Which lines of the entries below run from the one holding "def FloatFmt.log2Fin (f" to the one holding "VRCP's element function (R71). -/", inclusive? Set down exactly those lines and no others.
──────── RECORDS PROVIDED
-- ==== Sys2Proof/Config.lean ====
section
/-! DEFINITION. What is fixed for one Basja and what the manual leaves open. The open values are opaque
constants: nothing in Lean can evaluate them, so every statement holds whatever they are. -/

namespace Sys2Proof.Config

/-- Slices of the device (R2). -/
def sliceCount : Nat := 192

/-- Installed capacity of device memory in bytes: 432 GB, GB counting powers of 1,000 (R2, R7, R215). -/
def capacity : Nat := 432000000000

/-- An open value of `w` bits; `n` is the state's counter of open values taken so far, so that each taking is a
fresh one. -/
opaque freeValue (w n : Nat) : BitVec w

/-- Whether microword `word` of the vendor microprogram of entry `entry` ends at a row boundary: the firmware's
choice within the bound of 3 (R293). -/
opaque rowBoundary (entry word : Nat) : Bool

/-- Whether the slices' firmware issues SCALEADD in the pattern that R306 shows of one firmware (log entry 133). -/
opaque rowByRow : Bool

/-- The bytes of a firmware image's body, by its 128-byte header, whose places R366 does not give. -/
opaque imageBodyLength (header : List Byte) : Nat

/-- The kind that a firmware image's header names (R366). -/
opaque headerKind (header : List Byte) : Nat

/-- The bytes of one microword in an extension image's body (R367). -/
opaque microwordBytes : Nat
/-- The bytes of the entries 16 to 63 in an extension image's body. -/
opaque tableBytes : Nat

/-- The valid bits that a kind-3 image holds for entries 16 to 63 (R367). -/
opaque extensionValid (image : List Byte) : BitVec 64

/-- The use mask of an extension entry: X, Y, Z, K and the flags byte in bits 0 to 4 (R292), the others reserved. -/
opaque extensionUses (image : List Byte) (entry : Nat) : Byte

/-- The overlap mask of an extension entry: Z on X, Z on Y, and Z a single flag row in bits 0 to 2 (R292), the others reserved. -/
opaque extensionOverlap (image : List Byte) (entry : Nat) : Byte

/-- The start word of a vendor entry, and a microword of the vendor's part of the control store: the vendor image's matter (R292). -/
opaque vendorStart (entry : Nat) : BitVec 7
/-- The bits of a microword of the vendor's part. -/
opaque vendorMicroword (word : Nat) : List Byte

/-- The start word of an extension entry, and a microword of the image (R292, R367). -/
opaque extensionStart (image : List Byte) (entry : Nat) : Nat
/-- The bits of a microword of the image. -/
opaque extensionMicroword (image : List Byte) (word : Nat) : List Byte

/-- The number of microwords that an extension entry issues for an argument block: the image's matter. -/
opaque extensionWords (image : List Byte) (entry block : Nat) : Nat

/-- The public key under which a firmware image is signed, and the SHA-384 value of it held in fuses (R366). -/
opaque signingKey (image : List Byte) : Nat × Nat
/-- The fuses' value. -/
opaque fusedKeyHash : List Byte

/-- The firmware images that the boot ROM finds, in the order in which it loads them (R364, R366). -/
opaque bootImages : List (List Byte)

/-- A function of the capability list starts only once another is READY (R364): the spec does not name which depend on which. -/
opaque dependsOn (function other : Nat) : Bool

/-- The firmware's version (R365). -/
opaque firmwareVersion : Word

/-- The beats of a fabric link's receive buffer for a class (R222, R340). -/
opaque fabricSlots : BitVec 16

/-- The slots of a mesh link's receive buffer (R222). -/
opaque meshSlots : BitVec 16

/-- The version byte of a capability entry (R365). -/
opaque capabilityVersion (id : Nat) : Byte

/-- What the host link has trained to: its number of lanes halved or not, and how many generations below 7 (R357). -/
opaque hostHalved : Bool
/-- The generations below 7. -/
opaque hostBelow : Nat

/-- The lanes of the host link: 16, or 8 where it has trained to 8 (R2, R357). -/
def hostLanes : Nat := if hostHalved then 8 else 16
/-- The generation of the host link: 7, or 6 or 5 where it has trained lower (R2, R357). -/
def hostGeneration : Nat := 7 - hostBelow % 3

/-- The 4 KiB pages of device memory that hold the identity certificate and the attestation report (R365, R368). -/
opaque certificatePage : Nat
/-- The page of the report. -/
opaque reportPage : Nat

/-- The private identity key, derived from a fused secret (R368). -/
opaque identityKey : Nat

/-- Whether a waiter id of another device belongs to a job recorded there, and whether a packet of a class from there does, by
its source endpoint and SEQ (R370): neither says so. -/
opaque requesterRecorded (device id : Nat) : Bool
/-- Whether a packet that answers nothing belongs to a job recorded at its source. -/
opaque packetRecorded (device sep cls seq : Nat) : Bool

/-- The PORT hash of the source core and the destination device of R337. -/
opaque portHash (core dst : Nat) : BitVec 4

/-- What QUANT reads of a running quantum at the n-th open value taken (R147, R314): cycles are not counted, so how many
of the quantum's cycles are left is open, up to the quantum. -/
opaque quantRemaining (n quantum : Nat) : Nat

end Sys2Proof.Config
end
────────────────
──────── RECORDS PROVIDED
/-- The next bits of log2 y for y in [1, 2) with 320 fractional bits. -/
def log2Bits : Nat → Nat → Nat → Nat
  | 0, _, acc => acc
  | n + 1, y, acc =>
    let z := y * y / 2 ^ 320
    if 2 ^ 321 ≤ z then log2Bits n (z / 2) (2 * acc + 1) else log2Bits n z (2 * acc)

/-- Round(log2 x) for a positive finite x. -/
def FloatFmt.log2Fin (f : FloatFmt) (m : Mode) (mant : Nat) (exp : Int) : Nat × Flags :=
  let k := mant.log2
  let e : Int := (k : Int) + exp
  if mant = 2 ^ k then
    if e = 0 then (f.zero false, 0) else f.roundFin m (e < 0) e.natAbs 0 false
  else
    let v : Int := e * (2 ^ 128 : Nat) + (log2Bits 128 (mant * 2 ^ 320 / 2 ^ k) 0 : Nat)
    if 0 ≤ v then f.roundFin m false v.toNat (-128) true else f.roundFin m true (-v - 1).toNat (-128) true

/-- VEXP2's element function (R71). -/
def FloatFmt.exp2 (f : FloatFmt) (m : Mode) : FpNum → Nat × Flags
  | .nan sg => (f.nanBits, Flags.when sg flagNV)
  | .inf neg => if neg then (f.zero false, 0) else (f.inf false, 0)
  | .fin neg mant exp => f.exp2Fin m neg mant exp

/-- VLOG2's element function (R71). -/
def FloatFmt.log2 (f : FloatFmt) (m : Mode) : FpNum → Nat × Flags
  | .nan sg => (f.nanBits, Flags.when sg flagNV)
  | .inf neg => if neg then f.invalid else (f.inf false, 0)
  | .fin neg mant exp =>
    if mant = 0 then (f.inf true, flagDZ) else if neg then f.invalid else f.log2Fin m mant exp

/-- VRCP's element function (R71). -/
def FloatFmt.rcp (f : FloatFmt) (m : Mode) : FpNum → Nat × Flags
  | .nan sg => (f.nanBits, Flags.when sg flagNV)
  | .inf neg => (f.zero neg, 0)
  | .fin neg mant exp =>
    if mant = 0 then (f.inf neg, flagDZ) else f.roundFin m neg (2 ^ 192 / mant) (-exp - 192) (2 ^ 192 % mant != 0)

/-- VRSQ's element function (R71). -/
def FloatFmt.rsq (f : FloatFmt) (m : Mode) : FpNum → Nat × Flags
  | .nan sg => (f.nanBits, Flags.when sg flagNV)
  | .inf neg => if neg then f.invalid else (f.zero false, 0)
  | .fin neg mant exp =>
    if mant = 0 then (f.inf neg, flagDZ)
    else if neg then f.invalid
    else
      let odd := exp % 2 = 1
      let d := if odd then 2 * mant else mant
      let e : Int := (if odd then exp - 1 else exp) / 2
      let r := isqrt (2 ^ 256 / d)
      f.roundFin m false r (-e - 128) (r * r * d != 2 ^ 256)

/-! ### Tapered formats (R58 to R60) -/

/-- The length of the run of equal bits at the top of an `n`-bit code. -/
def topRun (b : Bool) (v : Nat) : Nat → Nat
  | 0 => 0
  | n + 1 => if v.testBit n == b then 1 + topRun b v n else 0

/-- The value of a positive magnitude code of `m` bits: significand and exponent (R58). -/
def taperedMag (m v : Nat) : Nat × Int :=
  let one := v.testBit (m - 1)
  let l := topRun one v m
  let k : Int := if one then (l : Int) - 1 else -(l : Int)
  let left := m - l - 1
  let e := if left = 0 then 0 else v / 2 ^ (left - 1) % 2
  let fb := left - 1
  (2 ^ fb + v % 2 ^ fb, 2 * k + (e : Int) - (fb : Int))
────────────────
ANSWER SPACE —
def FloatFmt.log2Fin (f : FloatFmt) (m : Mode) (mant : Nat) (exp : Int) : Nat × Flags :=
  let k := mant.log2
  let e : Int := (k : Int) + exp
  if mant = 2 ^ k then
    if e = 0 then (f.zero false, 0) else f.roundFin m (e < 0) e.natAbs 0 false
  else
    let v : Int := e * (2 ^ 128 : Nat) + (log2Bits 128 (mant * 2 ^ 320 / 2 ^ k) 0 : Nat)
    if 0 ≤ v then f.roundFin m false v.toNat (-128) true else f.roundFin m true (-v - 1).toNat (-128) true

/-- VEXP2's element function (R71). -/
def FloatFmt.exp2 (f : FloatFmt) (m : Mode) : FpNum → Nat × Flags
  | .nan sg => (f.nanBits, Flags.when sg flagNV)
  | .inf neg => if neg then (f.zero false, 0) else (f.inf false, 0)
  | .fin neg mant exp => f.exp2Fin m neg mant exp

/-- VLOG2's element function (R71). -/
def FloatFmt.log2 (f : FloatFmt) (m : Mode) : FpNum → Nat × Flags
  | .nan sg => (f.nanBits, Flags.when sg flagNV)
  | .inf neg => if neg then f.invalid else (f.inf false, 0)
  | .fin neg mant exp =>
    if mant = 0 then (f.inf true, flagDZ) else if neg then f.invalid else f.log2Fin m mant exp

/-- VRCP's element function (R71). -/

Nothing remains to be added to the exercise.